• **Records shown**:
>>>>
-- ==== Sys2Proof/Laws/FrameOast.lean ====
section
/-! SUPPORT. What the functions of Machine/Oast.lean leave alone: the control part of a state. -/
namespace Sys2Proof.Machine
set_option linter.unusedTactic false
set_option linter.unreachableTactic false

@[simp] theorem quiesceCheck_ctl (s : State) : (quiesceCheck s).ctl = s.ctl := by
  simp [quiesceCheck]

@[simp] theorem startQuiesce_ctl (s : State) : (startQuiesce s).ctl = s.ctl := by
  simp [startQuiesce]

@[simp] theorem imageWritten_ctl (s : State) (seq : Nat) (addr : Nat) (e : Extent) : (imageWritten s seq addr e).ctl = s.ctl := by
  unfold imageWritten
  repeat' first
    | rfl
    | assumption
    | (simp; done)
    | intro _
    | dsimp only
    | split
    | refine (foldl_ctl ?_ _).trans ?_
    | refine (foldl_ctl1 ?_ _).trans ?_
    | refine (foldl_ctl2 ?_ _).trans ?_

@[simp] theorem writeDone_ctl (s : State) (w : FWrite) : (writeDone s w).ctl = s.ctl := by
  unfold writeDone
  repeat' first
    | rfl
    | assumption
    | (simp; done)
    | intro _
    | dsimp only
    | split
    | refine (foldl_ctl ?_ _).trans ?_
    | refine (foldl_ctl1 ?_ _).trans ?_
    | refine (foldl_ctl2 ?_ _).trans ?_
    | (simp; refine pair_ctl2 (by assumption) ?_)
    | (simp; refine pair_ctl1 (by assumption) ?_)

@[simp] theorem writeFailed_ctl (s : State) (w : FWrite) : (writeFailed s w).ctl = s.ctl := by
  unfold writeFailed
  repeat' first
    | rfl
    | assumption
    | (simp; done)
    | intro _
    | dsimp only
    | split
    | refine (foldl_ctl ?_ _).trans ?_
    | refine (foldl_ctl1 ?_ _).trans ?_
    | refine (foldl_ctl2 ?_ _).trans ?_

theorem execFlashProgramDone_ctl {wid : Nat} {ok : Bool} {s : State} {t : State} (h : execFlashProgramDone wid ok s = .next t) : t.ctl = s.ctl := by
  cases h
  split <;> simp

theorem execFlashEraseDone_ctl {lun : Nat} {block : Nat} {ok : Bool} {s : State} {t : State} (h : execFlashEraseDone lun block ok s = .next t) : t.ctl = s.ctl := by
  cases h
  simp

@[simp] theorem gcRead_ctl (s : State) (l : Nat) (b : Nat) : (gcRead s l b).ctl = s.ctl := by
  simp [gcRead]

@[simp] theorem gcLoop_ctl (x0 : Nat) (s : State) (x2 : Nat) : (gcLoop x0 s x2).ctl = s.ctl := by
  induction x0 generalizing s x2 with
  | zero => rfl
  | succ n ih =>
    unfold gcLoop
    repeat' first
      | rfl
      | assumption
      | (simp [ih]; done)
      | intro _
      | dsimp only
      | split
      | refine (foldl_ctl ?_ _).trans ?_
      | refine (foldl_ctl1 ?_ _).trans ?_
      | refine (foldl_ctl2 ?_ _).trans ?_
      | simp [ih]

theorem execGcStart_ctl {lun : Nat} {s : State} {t : State} (h : execGcStart lun s = .next t) : t.ctl = s.ctl := by
  cases h
  simp

@[simp] theorem loseOne_ctl (s : State) (l : Nat) (b : Nat) : (loseOne s l b).ctl = s.ctl := by
  unfold loseOne
  repeat' first
    | rfl
    | assumption
    | (simp; done)
    | intro _
    | dsimp only
    | split
    | refine (foldl_ctl ?_ _).trans ?_
    | refine (foldl_ctl1 ?_ _).trans ?_
    | refine (foldl_ctl2 ?_ _).trans ?_

@[simp] theorem relocated_ctl (s : State) (l : Nat) (b : Nat) (bad : Bool) : (relocated s l b bad).ctl = s.ctl := by
  simp [relocated]

@[simp] theorem reviveBad_ctl (s : State) (idx : Nat) : (reviveBad s idx).ctl = s.ctl := by
  unfold reviveBad
  split <;> simp

@[simp] theorem warmBad_ctl (s : State) (m : Nat) : (warmBad s m).ctl = s.ctl := by
  unfold warmBad
  repeat' first
    | rfl
    | assumption
    | (simp; done)
    | intro _
    | dsimp only
    | split
    | refine (foldl_ctl ?_ _).trans ?_
    | refine (foldl_ctl1 ?_ _).trans ?_
    | refine (foldl_ctl2 ?_ _).trans ?_

@[simp] theorem nodeGot_ctl (s : State) (x : Sess) (seq : Nat) (n : Node) (ok : Bool) : (nodeGot s x seq n ok).2.ctl = s.ctl := by
  unfold nodeGot
  split
  · rfl
  · split
    · simp
    · split
      · rename_i h1
        simp [runsFor_ctl h1]
      · rfl

@[simp] theorem nodeRead_ctl (s : State) (idx : Nat) (id : Nat) (ok : Bool) : (nodeRead s idx id ok).ctl = s.ctl := by
  unfold nodeRead
  repeat' first
    | with_reducible rfl
    | assumption
    | (simp; done)
    | intro _
    | dsimp only
    | split
    | (simp; refine pair_ctl2 (by assumption) ?_)
    | (simp; refine pair_ctl1 (by assumption) ?_)
    | simp

theorem execFlashReadDone_ctl {rid : Nat} {outcome : Nat} {s : State} {t : State} (h : execFlashReadDone rid outcome s = .next t) : t.ctl = s.ctl := by
  cases h
  repeat' first
    | with_reducible rfl
    | assumption
    | (simp; done)
    | intro _
    | dsimp only
    | split
    | simp

@[simp] theorem foldBuffer_ctl (s : State) : (foldBuffer s).ctl = s.ctl := by
  simp [foldBuffer]

theorem execPslcRecompute_ctl {s : State} {t : State} (h : execPslcRecompute s = .next t) : t.ctl = s.ctl := by
  cases h
  simp

@[simp] theorem wearWarn_ctl (s : State) (t : Nat) : (wearWarn s t).ctl = s.ctl := by
  simp [wearWarn]

theorem execWearGovernorTick_ctl {s : State} {t : State} (h : execWearGovernorTick s = .next t) : t.ctl = s.ctl := by
  cases h
  simp

theorem execPowerSecSave_ctl {s : State} {t : State} (h : execPowerSecSave s = .next t) : t.ctl = s.ctl := by
  cases h
  simp

theorem execPatrolRead_ctl {lun : Nat} {block : Nat} {retried : Bool} {s : State} {t : State} (h : execPatrolRead lun block retried s = .next t) : t.ctl = s.ctl := by
  cases h
  split <;> simp

theorem execLunTimeout_ctl {lun : Nat} {s : State} {t : State} (h : execLunTimeout lun s = .next t) : t.ctl = s.ctl := by
  cases h
  simp

end Sys2Proof.Machine
end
<<<<
• **Activity**:
Please give the count of lines in the listing that include the string "gcLoop", with no words around it.

• **Expected output**:
2